> **What is expected**
What lines of the data below hold "execTldLand"? Show them.

> **Data excerpts**
/-! The walker's engines, waits, the array, accesses from outside -/

protected theorem Keeps.scrubLeaf {a lvl} (hs : Keeps σ s) : Keeps σ (s.scrubLeaf a lvl) := hs.zeroRange.write64
protected theorem Keeps.scrubRing {die k} (hs : Keeps σ s) : Keeps σ (s.scrubRing die k) := .ite hs.zeroRange.setDie hs
protected theorem Keeps.wakeScrubs (hs : Keeps σ s) : Keeps σ s.wakeScrubs := hs.update
protected theorem Answers.execScrubComplete {j} (hs : Keeps σ s) : Answers σ (execScrubComplete j s) := by
  dsimp only [execScrubComplete]
  split
  · exact .next (.ite hs.update.scrubLeaf.wakeScrubs (.ite hs.update.wakeScrubs hs))
  · exact .next (.ite hs.scrubRing hs)
protected theorem Answers.execInvpgComplete {gid} (hs : Keeps σ s) : Answers σ (execInvpgComplete gid s) := .next hs.completeInvpg
protected theorem Keeps.restArray {gid} (hs : Keeps σ s) : Keeps σ (s.restArray gid) := .ite hs.giveToken hs
protected theorem Answers.execYieldEffect {gid} (hs : Keeps σ s) : Answers σ (execYieldEffect gid s) := by
  dsimp only [execYieldEffect]
  split
  · exact .ite (.next hs.setGroup.restArray) (.next hs)
  · exact .next hs
protected theorem Answers.execGroupReactivate {gid} (hs : Keeps σ s) : Answers σ (execGroupReactivate gid s) := by
  dsimp only [execGroupReactivate]
  split
  · split
    · exact .next (.ite hs.setGroup hs)
    · exact .next hs
  · exact .next hs
protected theorem Answers.execParkEffect {gid} (hs : Keeps σ s) : Answers σ (execParkEffect gid s) := by
  dsimp only [execParkEffect]
  split
  · exact .ite (.next hs.setGroup) (.next hs)
  · exact .next hs
protected theorem Answers.execParkWake {gid} (hs : Keeps σ s) : Answers σ (execParkWake gid s) := by
  dsimp only [execParkWake]
  split
  · exact .ite (.next hs) (.next hs.setGroup)
  · exact .next hs
protected theorem Answers.execParkTimeout {gid} (hs : Keeps σ s) : Answers σ (execParkTimeout gid s) := by
  dsimp only [execParkTimeout]
  split
  · exact .ite (.next hs) (.next hs.setCore.setGroup)
  · exact .next hs
protected theorem Answers.execGroupExit {gid} (hs : Keeps σ s) : Answers σ (execGroupExit gid s) := .next (.ite hs.exitGroup hs)
protected theorem Answers.execQueuedResultWrite {gid conv} (hs : Keeps σ s) : Answers σ (execQueuedResultWrite gid conv s) := by
  dsimp only [execQueuedResultWrite]
  split
  · exact .next hs.setGroup
  · exact .next hs
protected theorem Answers.execTldLand {gid} (hs : Keeps σ s) : Answers σ (execTldLand gid s) := by
  dsimp only [execTldLand]
  split
  · exact .next hs.setGroup
  · exact .next hs
protected theorem Answers.execArrayFreeze {core} (hs : Keeps σ s) : Answers σ (execArrayFreeze core s) := by
  dsimp only [execArrayFreeze]
  split
  · exact .next (.ite hs.freezeArray hs)
  · exact .next hs
protected theorem Answers.execStreamPortEmit {core} (hs : Keeps σ s) : Answers σ (execStreamPortEmit core s) :=
  .next (.ite hs.setCore hs.setCore.settlePort)
protected theorem Answers.execTokenGrant {d} (hs : Keeps σ s) : Answers σ (execTokenGrant d s) := by
  dsimp only [execTokenGrant]
  split
  · exact .next hs
  · split
    · exact .next hs
    · exact .next hs.grantToken
protected theorem Answers.execTokenRequestPromote {core} (hs : Keeps σ s) : Answers σ (execTokenRequestPromote core s) :=
  .next (.ite hs.setDie hs)
protected theorem Answers.execLogitBudgetExpire {p id block} (hs : Keeps σ s) : Answers σ (execLogitBudgetExpire p id block s) := by
  dsimp only [execLogitBudgetExpire]
  split
  · split
    · exact .ite (.next hs) (.next hs.setCore.logitFail)
    · exact .next hs
  · exact .next hs
protected theorem Keeps.outerPiece {priv may p} (hs : Keeps σ s) : Keeps σ (s.outerPiece priv may p) :=
  .ite hs.write (.ite hs hs.queueReg)
protected theorem Keeps.outerWrite {priv may pa l} (hs : Keeps σ s) : Keeps σ (s.outerWrite priv may pa l) :=
  .ite hs.write (.foldl hs fun _ _ ht => ht.outerPiece)
protected theorem Keeps.outerAtom {va op t b c} (hs : Keeps σ s) : Keeps σ (s.outerAtom va op t b c) := by
  dsimp only [State.outerAtom]
  split
  · exact hs
  · split
    · exact AccKeeps.ok .atomApply hs ‹_›
    · exact hs
protected theorem Answers.execFabricAccess {node r} (hs : Keeps σ s) : Answers σ (execFabricAccess node r s) := by
  dsimp only [execFabricAccess]
  split
  · exact .next hs
  · split
    · exact .next hs
    · exact .next (.ite hs.outerWrite hs)
    · exact .next (.ite hs.outerAtom hs)
protected theorem Answers.execHostAccess {link sys a n v} (hs : Keeps σ s) : Answers σ (execHostAccess link sys a n v s) := by
  unfold execHostAccess
  split
  · exact .next hs
  · refine .next ?_
    dsimp only
    split
    · exact .ite hs.outerWrite hs
    · exact .ite (.ite hs (hs.trans ⟨fun ⟨hmem, h0, h1, hflash⟩ => ⟨hmem, h0, h1, wf_pokeBytes _ _ hflash⟩, id⟩)) hs.outerWrite

/-! The opcode table -/

protected theorem Answers.exec {i} (hs : Keeps σ s) : Answers σ (exec i s) := by
  unfold exec
  cases i with
  | add | sub | mul | mulh | div | rem | and | or | xor | shl | shr | sra | min | max => exact .alu3 hs
  | sel | cmp | cmpi | plog | pget | pset | exit | nop | fenceMem | fencePt => exact .scalarNext hs
  | addi | muli | andi | ori | xori | shli | shri | srai | mini | maxi | limSet | limCat | clz | popc | brev => exact .alu2 hs
  | br | jmp | call => exact .next hs.setCur
  | jmpr | callr => exact .ite (.next hs.setCur) (.scalarAcc .raise hs)
  | lrun | lrunr => exact .lrunAt hs
  | yieldQ | yieldCtr => exact .ite (.yieldOn hs) (.scalarAcc .raiseReg hs)
  | cpy | tcpy | gath | mcast | cmd => exact .issueCmd hs
  | seqRd | lkup => exact .ite (.scalarAcc .raiseReg hs) (.scalarNext hs)
  | dbar | pbar => exact .wideRun hs
  | gangPin | gangUnpin | gangHome | gangRes | gangRd | kvcCmt | kvcRsv | kvcPurge | kvcEnd | vgen =>
    exact .gangRun (fun _ _ => .pure) hs
  | gangReq | gangCxl => exact .gangRun (fun _ _ => .modify fun _ _ ht => ht.update) hs
  | lnop | lfence => exact .laneAcc .modifyCur hs
  | vote | shfl | perm | movi | lanePlog | fadd | fsub | fmul | ffma | fmin | fmax | fabs | fneg | fcmp | fsel | hadd | hsub
  | hmul | hfma | hmin | hmax | hcmp | iadd | isub | imul | imulh | imad | iand | ior | ixor | ishl | ishr | isra | imin
  | imax | icmp | isel | lanePopc | laneClz | bfe | bfi | pack | unpack => exact .laneAlu hs
  | cvt | fxcvt | rcp | rsq | sqrt | exp2 | log2 => exact .laneQueued hs
  | sadd | smax | smin | srebias | smov => exact .scaleRun hs
  | laneBlockStart | granuleWake | issueBoost => exact .next (.ite hs.setGroup hs)
  | ext => exact .execExt hs
  | ins => exact .execIns hs
  | mtc => exact .execMtc hs
  | mfc => exact .execMfc hs
  | trap => exact .execTrap hs
  | hretResume => exact .execHretResume hs
  | hretVacate => exact .execHretVacate hs
  | hretEnd => exact .execHretEnd hs
  | ld => exact .execLd hs
  | st => exact .execSt hs
  | atom => exact .execAtom hs
  | invpg => exact .execInvpg hs
  | wset => exact .execWset hs
  | qld => exact .execQld hs
  | qpush => exact .execQpush hs
  | ypop => exact .execYpop hs
  | shld => exact .execShld hs
  | shst => exact .execShst hs
  | chain => exact .execChain hs
  | publSlot => exact .execPublSlot hs
  | publBuf => exact .execPublBuf hs
  | seqAdd => exact .execSeqAdd hs
  | seqSet => exact .execSeqSet hs
  | seqSetForce => exact .execSeqSetForce hs
  | slotInst => exact .execSlotInst hs
  | slotEvict => exact .execSlotEvict hs
  | slotRd => exact .execSlotRd hs
  | bar => exact .execBar hs
  | rbar => exact .execRbar hs
  | watch => exact .execWatch hs
  | park => exact .execPark hs
  | prio => exact .execPrio hs
  | schrd => exact .execSchrd hs
  | launch => exact .execLaunch hs
  | collRun => exact .execCollRun hs
  | collPut => exact .execCollPut hs
  | samp => exact .execSamp hs
  | lend => exact .execLend hs
  | lbr => exact .execLbr hs
  | lbrC => exact .execLbrC hs
  | lbrJ => exact .execLbrJ hs
  | lsync => exact .execLsync hs
  | lsyncC => exact .execLsyncC hs
  | lexit => exact .execLexit hs
  | mov => exact .execMov hs
  | cvts => exact .execCvts hs
  | lld => exact .execLld hs
  | lst => exact .execLst hs
  | laneAtom => exact .execLaneAtom hs
  | tld => exact .execTld hs
  | tst => exact .execTst hs
  | mload => exact .execMload hs
  | mloop => exact .execMloop hs
  | mdrain => exact .execMdrain hs
  | mdrainRaw => exact .execMdrainRaw hs
  | mzero => exact .execMzero hs
  | msave => exact .execMsave hs
  | mrestImg => exact .execMrestImg hs
  | mrestRaw => exact .execMrestRaw hs
  | sbind => exact .execSbind hs
  | ssave => exact .execSsave hs
  | srest => exact .execSrest hs
  | registerWrite => exact .execRegisterWrite hs
  | scrubComplete => exact .execScrubComplete hs
  | invpgComplete => exact .execInvpgComplete hs
  | ftzTailWrite => exact .execFtzTailWrite hs
  | commandBegin => exact .execCommandBegin hs
  | commandComplete => exact .execCommandComplete hs
  | chainFetch => exact .execChainFetch hs
  | engineHalt => exact .execEngineHalt hs
  | queueResume => exact .execQueueResume hs
  | queueAbandon => exact .execQueueAbandon hs
  | pbufDescWrite => exact .execPbufDescWrite hs
  | publishSwap => exact .execPublishSwap hs
  | pbufPublishSwap => exact .execPbufPublishSwap hs
  | groupReactivate => exact .execGroupReactivate hs
  | yieldEffect => exact .execYieldEffect hs
  | parkEffect => exact .execParkEffect hs
  | parkWake => exact .execParkWake hs
  | parkTimeout => exact .execParkTimeout hs
  | groupExit => exact .execGroupExit hs
  | queuedResultWrite => exact .execQueuedResultWrite hs
  | tldLand => exact .execTldLand hs
  | granuleDrowsy => exact .execGranuleDrowsy hs
  | sequencerStep => exact .execSequencerStep hs
  | arrayFreeze => exact .execArrayFreeze hs
  | streamPortEmit => exact .execStreamPortEmit hs
  | tokenGrant => exact .execTokenGrant hs
  | tokenRequestPromote => exact .execTokenRequestPromote hs
  | compactRegroup => exact .execCompactRegroup hs
  | compactReturn => exact .execCompactReturn hs
  | blockPlace => exact .execBlockPlace hs
  | dispatchHold => exact .execDispatchHold hs
  | quotaWrite => exact .execQuotaWrite hs
  | trapEntry => exact .execTrapEntry hs
  | faultRecordDeliver => exact .execFaultRecordDeliver hs
  | fqCtlWrite => exact .execFqCtlWrite hs
  | fqReplyReplay => exact .execFqReplyReplay hs
  | fqReplyTrap => exact .execFqReplyTrap hs
  | preemptRequest => exact .execPreemptRequest hs
  | contextRestore => exact .execContextRestore hs
  | logitBudgetExpire => exact .execLogitBudgetExpire hs
  | selfTestComplete => exact .execSelfTestComplete hs
  | gangCopyPass => exact .execGangCopyPass hs
  | subTailWrite => exact .execSubTailWrite hs
  | cqCtlWrite => exact .execCqCtlWrite hs
  | tokCtlWrite => exact .execTokCtlWrite hs
  | ifaceReset => exact .execIfaceReset hs
  | launchAccept => exact .execLaunchAccept hs
  | launchComplete => exact .execLaunchComplete hs
  | completionRecordWrite => exact .execCompletionRecordWrite hs
  | successorEnqueue => exact .execSuccessorEnqueue hs
  | launchPacket => exact .execLaunchPacket hs
  | fabricAccess => exact .execFabricAccess hs
  | collContribution => exact .execCollContribution hs
  | collComplete => exact .execCollComplete hs
  | collDeadline => exact .execCollDeadline hs
  | tokenAppend => exact .execTokenAppend hs
  | pwrCapWrite => exact .execPwrCapWrite hs
  | powerManagerMove => exact .execPowerManagerMove hs
  | corePowerOff => exact .execCorePowerOff hs
  | corePowerOn => exact .execCorePowerOn hs
  | boot => exact .execBoot hs
  | mantelQuote => exact .execMantelQuote hs
  | quoteComplete => exact .execQuoteComplete hs
  | mantelClear => exact .execMantelClear hs
  | debugRead => exact .execDebugRead hs
  | debugWrite => exact .execDebugWrite hs
  | debugHalt => exact .execDebugHalt hs
  | debugResume => exact .execDebugResume hs
  | tenantDebugToken => exact .execTenantDebugToken hs
  | vendorDebugToken => exact .execVendorDebugToken hs
  | fabricLinkLost => exact .execFabricLinkLost hs
  | hostLinkError => exact .execHostLinkError hs
  | hostAccess => exact .execHostAccess hs
  | collPutCompletion => exact .execCollPutCompletion hs
  | sensorReading => exact .execSensorReading hs
  | uncorrectedError => exact .execUncorrectedError hs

> **Response area**
protected theorem Answers.execTldLand {gid} (hs : Keeps σ s) : Answers σ (execTldLand gid s) := by
  dsimp only [execTldLand]
  | tldLand => exact .execTldLand hs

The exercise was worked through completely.